Residents who have had their records erased may tell employers, landlords and schools that the conviction never occurred.
How people will receive erasure will depend on when they received their conviction. Specifically:
- Convictions for for possession of under four ounces of a non-narcotic, non-hallucinogenic substance imposed between January 1, 2000, and September 30, 2015, will be automatically erased on January 1, 2023. People included under this provision of the law need not do anything to make these convictions eligible for erasure.
- Convictions for the following violations can be erased if one files a petition in Superior Court:
- Convictions for possession of less than or equal to four ounces of a cannabis-type substance imposed before January 1, 2000, and between October 1, 2015, and June 30, 2021.
- Convictions for possession with intent to use drug paraphernalia for cannabis imposed before July 1, 2021.
- Convictions imposed before July 1, 2021, for manufacturing, selling, possessing with intent to sell, or giving or administering to another person a cannabis-type substance and the amount involved was under four ounces or six plants grown inside a person’s home for personal use.
Criminal justice agencies under the state’s judicial and executive branches continue to implement the information technology upgrades needed to provide automated erasure of significantly more eligible criminal records pursuant to Connecticut’s Clean Slate laws.
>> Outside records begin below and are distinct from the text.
/-- The byte of an attached source below `L` is that of the last cell given for its address, and beyond `L` there is none. -/
theorem cellRead_placeCells (len : Nat) (cells : List Host.Cell) (a : Nat) :
    cellRead a (placeCells len cells) =
      if a < len then ((cells.findRev? fun c => c.1 = a).map Prod.snd).getD cellDefault else cellDefault := by
  induction cells using List.reverseRecOn with
  | nil => simp [placeCells, cellRead]
  | append_singleton cells c ih =>
    rw [placeCells_concat, findRev?_concat]
    by_cases hc : c.1 < len
    · rw [if_pos hc]
      by_cases hca : c.1 = a
      · subst hca
        simp [cellRead_cellWrite_same (placeCells_wf len cells), hc]
      · rw [cellRead_cellWrite_other (Ne.symm hca), ih, if_neg hca]
    · rw [if_neg hc, ih]
      by_cases ha : a < len
      · rw [if_neg (show c.1 ≠ a by omega)]
      · simp only [if_neg ha]

theorem attachSource_of_unused {s : State} {len : Nat} (cells : List Host.Cell) (e q : Draws)
    (hlen : len < 18446744073709551617) (hu : s.sourceInUse = false) :
    attachSource s len cells e q = .next (s.setSource ⟨len, hlen⟩ cells e q) := by
  simp [attachSource, hlen, hu]

theorem attachSource_of_inUse {s : State} {len : Nat} (cells : List Host.Cell) (e q : Draws)
    (hlen : len < 18446744073709551617) (hu : s.sourceInUse = true) :
    attachSource s len cells e q = .refused .sourceChanged := by
  simp [attachSource, hlen, hu]

theorem attachSource_of_too_long (s : State) {len : Nat} (cells : List Host.Cell) (e q : Draws)
    (hlen : ¬ len < 18446744073709551617) : attachSource s len cells e q = .fault .sourceTooLong :=
  dif_neg hlen

/-- The source is in use once a read was made (log 13). -/
theorem State.Inv.inUse_of_reads {s : State} (h : s.Inv) (hreads : s.reads ≠ 0) : s.sourceInUse = true := by
  by_contra hu
  obtain ⟨-, hzero, -⟩ := h.unused (eq_false_of_ne_true hu)
  exact hreads hzero

/-- Settles O55: the record of use and the length decide, and the cells are placed in the order given. -/
theorem attachingTheSource : Obligations.AttachingTheSource := by
  intro s rest len cells e q hturns
  have hstep : step s = attachSource { s with turns := rest } len cells e q := step_of_turn hturns
  have hrefused (hlen : len ≤ 2 ^ 64) (hu : s.sourceInUse = true) : step s = .refused .sourceChanged :=
    hstep.trans (attachSource_of_inUse cells e q (Nat.lt_succ_of_le hlen) hu)
  refine ⟨fun hlen hu => ?attached, hrefused, fun hlen hinv hbound => ?refused, fun hlong => ?fault⟩
  case attached =>
    refine ⟨_, hstep.trans (attachSource_of_unused cells e q (Nat.lt_succ_of_le hlen) hu), rfl, rfl, rfl, rfl,
      placeCells_wf len cells, fun a b ha hlast => ?_, fun a hnone => ?_⟩
    · exact (cellRead_placeCells len cells a).trans (by rw [if_pos ha, hlast]; rfl)
    · exact (cellRead_placeCells len cells a).trans (by rw [hnone]; exact ite_self _)
  case refused =>
    refine hrefused hlen ?_
    obtain ⟨a, hrun | hrun⟩ | hreads := hbound
    · exact hinv.inUse hrun (.inl rfl)
    · exact hinv.inUse hrun (.inr rfl)
    · exact hinv.inUse_of_reads hreads
  case fault => exact hstep.trans (attachSource_of_too_long _ cells e q (Nat.not_lt.2 hlong))

/-! ### `rst` (70_reset_and_hazards.md R271) -/

/-- Settles O39: the registers after `rst` are those of reset, whatever ran, and the source and the schedule are kept. -/
theorem rstAbandonsTheCommand : Obligations.RstAbandonsTheCommand :=
  fun s rest hturns => ⟨({ s with turns := rest } : State).afterRst, step_of_turn hturns, rfl, rfl, rfl, rfl, rfl⟩

end Sys2Proof.Machine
The Clean Slate automated erasure system is expected to be fully implemented during the second half of 2023. Implementation involves significant IT upgrades to allow criminal justice agencies to send and receive data to determine who can have their offenses erased and to update record systems.
The state already has invested more than $5 million to implement the upgrades as part of a large-scale system development and integration project spanning multiple state agency systems. The systems involved are complex, and some are outdated.
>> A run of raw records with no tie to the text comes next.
/-! ### Field and scalar commands -/

/-- FE_NEW, SC_NEW and SC_FROMFE reduce an integer (40_field.md R142, 41_scalar.md R172, R180); FE_RET and SC_RET give it
(40_field.md R149, 41_scalar.md R179). -/
def Obligations.IntegerConversions : Prop :=
  ∀ s : State,
    (∀ (d : FReg) (a : RReg), CommandWord (.feNew d a) 0x10 d a 0 0 ∧
      ∃ t, exec (.feNew d a) s = .next t ∧ (t.regs.f[d]).toNat = (s.src.raw[a]).toNat % p ∧ OnlyF s t d ∧
        Completed s t true false false) ∧
    (∀ (d : SReg) (a : RReg), CommandWord (.scNew d a) 0x20 d a 0 0 ∧
      ∃ t, exec (.scNew d a) s = .next t ∧ (t.regs.s[d]).toNat = (s.src.raw[a]).toNat % n ∧ OnlyS s t d ∧
        Completed s t true false false) ∧
    (∀ (d : SReg) (a : FReg), CommandWord (.scFromfe d a) 0x28 d a 0 0 ∧
      ∃ t, exec (.scFromfe d a) s = .next t ∧ (t.regs.s[d]).toNat = (s.src.f[a]).toNat % n ∧ OnlyS s t d ∧
        Completed s t true false false) ∧
    (∀ (d : RReg) (a : FReg), CommandWord (.feRet d a) 0x17 d a 0 0 ∧
      ∃ t, exec (.feRet d a) s = .next t ∧ t.regs.raw[d] = s.src.f[a] ∧ OnlyRaw s t d ∧ Completed s t true false false) ∧
    ∀ (d : RReg) (a : SReg), CommandWord (.scRet d a) 0x27 d a 0 0 ∧
      ∃ t, exec (.scRet d a) s = .next t ∧ t.regs.raw[d] = s.src.s[a] ∧ OnlyRaw s t d ∧ Completed s t true false false

/-- 40_field.md R143 to R145: FE_ADD, FE_SUB and FE_MUL, sums, differences and products of integers modulo `p`. -/
def Obligations.FieldAddSubMul : Prop :=
  ∀ (s : State) (d a b : FReg),
    (CommandWord (.feAdd d a b) 0x11 d a b 0 ∧
      ∃ t, exec (.feAdd d a b) s = .next t ∧ (t.regs.f[d]).toNat = ((s.src.f[a]).toNat + (s.src.f[b]).toNat) % p ∧
        OnlyF s t d ∧ Completed s t true false false) ∧
    (CommandWord (.feSub d a b) 0x12 d a b 0 ∧
      ∃ t, exec (.feSub d a b) s = .next t ∧
        ((t.regs.f[d]).toNat : Int) = ((s.src.f[a]).toNat - (s.src.f[b]).toNat : Int) % p ∧
        OnlyF s t d ∧ Completed s t true false false) ∧
    CommandWord (.feMul d a b) 0x13 d a b 0 ∧
      ∃ t, exec (.feMul d a b) s = .next t ∧ (t.regs.f[d]).toNat = ((s.src.f[a]).toNat * (s.src.f[b]).toNat) % p ∧
        OnlyF s t d ∧ Completed s t true false false

/-- 41_scalar.md R173 to R175: SC_ADD, SC_SUB and SC_MUL, modulo `n`. -/
def Obligations.ScalarAddSubMul : Prop :=
  ∀ (s : State) (d a b : SReg),
    (CommandWord (.scAdd d a b) 0x21 d a b 0 ∧
      ∃ t, exec (.scAdd d a b) s = .next t ∧ (t.regs.s[d]).toNat = ((s.src.s[a]).toNat + (s.src.s[b]).toNat) % n ∧
        OnlyS s t d ∧ Completed s t true false false) ∧
    (CommandWord (.scSub d a b) 0x22 d a b 0 ∧
      ∃ t, exec (.scSub d a b) s = .next t ∧
        ((t.regs.s[d]).toNat : Int) = ((s.src.s[a]).toNat - (s.src.s[b]).toNat : Int) % n ∧
        OnlyS s t d ∧ Completed s t true false false) ∧
    CommandWord (.scMul d a b) 0x23 d a b 0 ∧
      ∃ t, exec (.scMul d a b) s = .next t ∧ (t.regs.s[d]).toNat = ((s.src.s[a]).toNat * (s.src.s[b]).toNat) % n ∧
        OnlyS s t d ∧ Completed s t true false false

/-- 40_field.md R146, 41_scalar.md R176: FE_POW and SC_POW, the exponent a 256-bit integer, `0 ^ 0 = 1`. -/
def Obligations.Powers : Prop :=
  ∀ s : State,
    (∀ (d a : FReg) (b : RReg), CommandWord (.fePow d a b) 0x14 d a b 0 ∧
      ∃ t, exec (.fePow d a b) s = .next t ∧ (t.regs.f[d]).toNat = (s.src.f[a]).toNat ^ (s.src.raw[b]).toNat % p ∧
        OnlyF s t d ∧ Completed s t true false false) ∧
    ∀ (d a : SReg) (b : RReg), CommandWord (.scPow d a b) 0x24 d a b 0 ∧
      ∃ t, exec (.scPow d a b) s = .next t ∧ (t.regs.s[d]).toNat = (s.src.s[a]).toNat ^ (s.src.raw[b]).toNat % n ∧
        OnlyS s t d ∧ Completed s t true false false

/-- 40_field.md R147, 41_scalar.md R177: FE_INV of a field element and SC_INV of a scalar: `None` at 0, else the inverse. -/
def Obligations.Inverses : Prop :=
  ∀ s : State,
    (∀ d a : FReg, (s.src.f[a]).toNat < p →
      CommandWord (.feInv d a) 0x15 d a 0 0 ∧
      ∃ t, exec (.feInv d a) s = .next t ∧
        ((s.src.f[a]).toNat = 0 → t.regs = s.regs ∧ Completed s t false false false) ∧
        ((s.src.f[a]).toNat ≠ 0 → (t.regs.f[d]).toNat < p ∧ (s.src.f[a]).toNat * (t.regs.f[d]).toNat % p = 1 ∧
          OnlyF s t d ∧ Completed s t true false false)) ∧
    ∀ d a : SReg, (s.src.s[a]).toNat < n →
      CommandWord (.scInv d a) 0x25 d a 0 0 ∧
      ∃ t, exec (.scInv d a) s = .next t ∧
        ((s.src.s[a]).toNat = 0 → t.regs = s.regs ∧ Completed s t false false false) ∧
        ((s.src.s[a]).toNat ≠ 0 → (t.regs.s[d]).toNat < n ∧ (s.src.s[a]).toNat * (t.regs.s[d]).toNat % n = 1 ∧
          OnlyS s t d ∧ Completed s t true false false)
In addition, significant interpretation issues may require clarification by the General Assembly this session.
People eligible for Clean Slate include those who have not had any other criminal convictions for seven or ten years (depending on the conviction to be erased), have completed sentences for all crimes for which that person has been convicted, and meet other eligibility criteria under the laws. Eligible offenses include most misdemeanors, most Class D and Class E felonies, and most unclassified felonies with a possible prison sentence of five years or less.